*** Opening of TASK MATERIAL ***

-- ==== Sys2Proof/Machine/Flags.lean ====
section
/-! DEFINITION. The control and status registers as the bus sees them, the error codes, the interrupt output, and the
writes of CTRL and STATUS (R25 to R28, R33, R108). -/

namespace Sys2Proof.Machine

/-- The 4-bit code of an error (R108); 0 is NONE, 7 to 15 are never written. -/
def CmdError.code : CmdError → BitVec 4
  | .illegal => 1#4
  | .nomod => 2#4
  | .badmod => 3#4
  | .range => 4#4
  | .ptrange => 5#4
  | .noinv => 6#4

/-- `BUSY | DONE << 1 | MV << 2 | OVR << 3 | ERR << 4`, the reserved bits 0 (R28). -/
def State.statusValue (s : State) : Word :=
  BitVec.ofNat 32 (bit s.busy + bit s.done * 2 + bit s.mv * 4 + bit s.ovr * 8 + s.err.toNat * 16)

/-- `zext_32(IE)` (R27). -/
def State.ctrlValue (s : State) : Word := BitVec.ofNat 32 (bit s.ie)

/-- `CFG`: NW in bits 15:0, NREG = 8 in bits 23:16, the rest 0 (R26). -/
def State.cfgValue (s : State) : Word := BitVec.ofNat 32 (s.plat.nw + Config.nreg * 2 ^ 16)

/-- The interrupt output: `CTRL.IE AND STATUS.DONE` (R33, R117). -/
def State.irq (s : State) : Bool := s.ie && s.done

/-- A write of `d` to `STATUS`: bit 1 clears `DONE`, bit 3 clears `OVR`, every other bit is ignored (R28). -/
def State.statusWrite (s : State) (d : Word) : State :=
  { s with done := s.done && !d.getLsbD 1, ovr := s.ovr && !d.getLsbD 3 }

/-- `CTRL.IE <- v[0]`: a write of `d` to `CTRL` with bit 1 clear (R27). -/
def State.setIe (s : State) (d : Word) : State := { s with ie := d.getLsbD 0 }

/-- A refused access sets the sticky `OVR` and changes nothing else (R50, R130). -/
def State.refuseAccess (s : State) : State := { s with ovr := true }

end Sys2Proof.Machine
end

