-- ==== Sys2Proof/Machine/Gcd.lean ====
section
/-! DEFINITION. The GCD / extended-GCD datapath: GCD and MODINV (44_gcd.md). Neither uses the modulus register (R22). -/

namespace Sys2Proof.Machine

/-- GCD (R100): `x[RD] <- gcd(a, b)`, with `gcd(0, 0) = 0`. -/
def execGcd (rd rs1 rs2 : Reg) (s : State) : Host.Outcome State Fault Refusal :=
  .next (s.complete (.ok (s.writeReg rd (Nat.gcd (s.readReg rs1) (s.readReg rs2)))))

/-- Execute of MODINV on the value `a` and the modulus `m` (R101). -/
def inverseResult (a m : Nat) : Except CmdError Nat :=
  if m < 2 then .error .range
  else if Nat.gcd (a % m) m ≠ 1 then .error .noinv
  else .ok (modInv (a % m) m)

/-- MODINV (R101): `x[RD] <- inv(a mod m, m)`; RANGE when `m < 2`, NOINV when `gcd(a, m) != 1`. -/
def execModinv (rd rs1 rs2 : Reg) (s : State) : Host.Outcome State Fault Refusal :=
  .next (s.complete ((inverseResult (s.readReg rs1) (s.readReg rs2)).map (s.writeReg rd)))

end Sys2Proof.Machine
end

*** Close of TASK MATERIAL ***

PROBLEM TO WORK ON: Would you please repeat the entire listing above exactly?

RESPONSE TO THE TASK:
-- ==== Sys2Proof/Machine/Flags.lean ====
section
/-! DEFINITION. The control and status registers as the bus sees them, the error codes, the interrupt output, and the
writes of CTRL and STATUS (R25 to R28, R33, R108). -/

namespace Sys2Proof.Machine

/-- The 4-bit code of an error (R108); 0 is NONE, 7 to 15 are never written. -/
def CmdError.code : CmdError → BitVec 4
  | .illegal => 1#4
  | .nomod => 2#4
  | .badmod => 3#4
  | .range => 4#4
  | .ptrange => 5#4
  | .noinv => 6#4

/-- `BUSY | DONE << 1 | MV << 2 | OVR << 3 | ERR << 4`, the reserved bits 0 (R28). -/
def State.statusValue (s : State) : Word :=
  BitVec.ofNat 32 (bit s.busy + bit s.done * 2 + bit s.mv * 4 + bit s.ovr * 8 + s.err.toNat * 16)

/-- `zext_32(IE)` (R27). -/
def State.ctrlValue (s : State) : Word := BitVec.ofNat 32 (bit s.ie)

/-- `CFG`: NW in bits 15:0, NREG = 8 in bits 23:16, the rest 0 (R26). -/
def State.cfgValue (s : State) : Word := BitVec.ofNat 32 (s.plat.nw + Config.nreg * 2 ^ 16)

/-- The interrupt output: `CTRL.IE AND STATUS.DONE` (R33, R117). -/
def State.irq (s : State) : Bool := s.ie && s.done

/-- A write of `d` to `STATUS`: bit 1 clears `DONE`, bit 3 clears `OVR`, every other bit is ignored (R28). -/
def State.statusWrite (s : State) (d : Word) : State :=
  { s with done := s.done && !d.getLsbD 1, ovr := s.ovr && !d.getLsbD 3 }

/-- `CTRL.IE <- v[0]`: a write of `d` to `CTRL` with bit 1 clear (R27). -/
def State.setIe (s : State) (d : Word) : State := { s with ie := d.getLsbD 0 }

/-- A refused access sets the sticky `OVR` and changes nothing else (R50, R130). -/
def State.refuseAccess (s : State) : State := { s with ovr := true }

end Sys2Proof.Machine
end

-- ==== Sys2Proof/Machine/Gcd.lean ====
section
/-! DEFINITION. The GCD / extended-GCD datapath: GCD and MODINV (44_gcd.md). Neither uses the modulus register (R22). -/

namespace Sys2Proof.Machine

/-- GCD (R100): `x[RD] <- gcd(a, b)`, with `gcd(0, 0) = 0`. -/
def execGcd (rd rs1 rs2 : Reg) (s : State) : Host.Outcome State Fault Refusal :=
  .next (s.complete (.ok (s.writeReg rd (Nat.gcd (s.readReg rs1) (s.readReg rs2)))))

/-- Execute of MODINV on the value `a` and the modulus `m` (R101). -/
def inverseResult (a m : Nat) : Except CmdError Nat :=
  if m < 2 then .error .range
  else if Nat.gcd (a % m) m ≠ 1 then .error .noinv
  else .ok (modInv (a % m) m)

/-- MODINV (R101): `x[RD] <- inv(a mod m, m)`; RANGE when `m < 2`, NOINV when `gcd(a, m) != 1`. -/
def execModinv (rd rs1 rs2 : Reg) (s : State) : Host.Outcome State Fault Refusal :=
  .next (s.complete ((inverseResult (s.readReg rs1) (s.readReg rs2)).map (s.writeReg rd)))

end Sys2Proof.Machine
end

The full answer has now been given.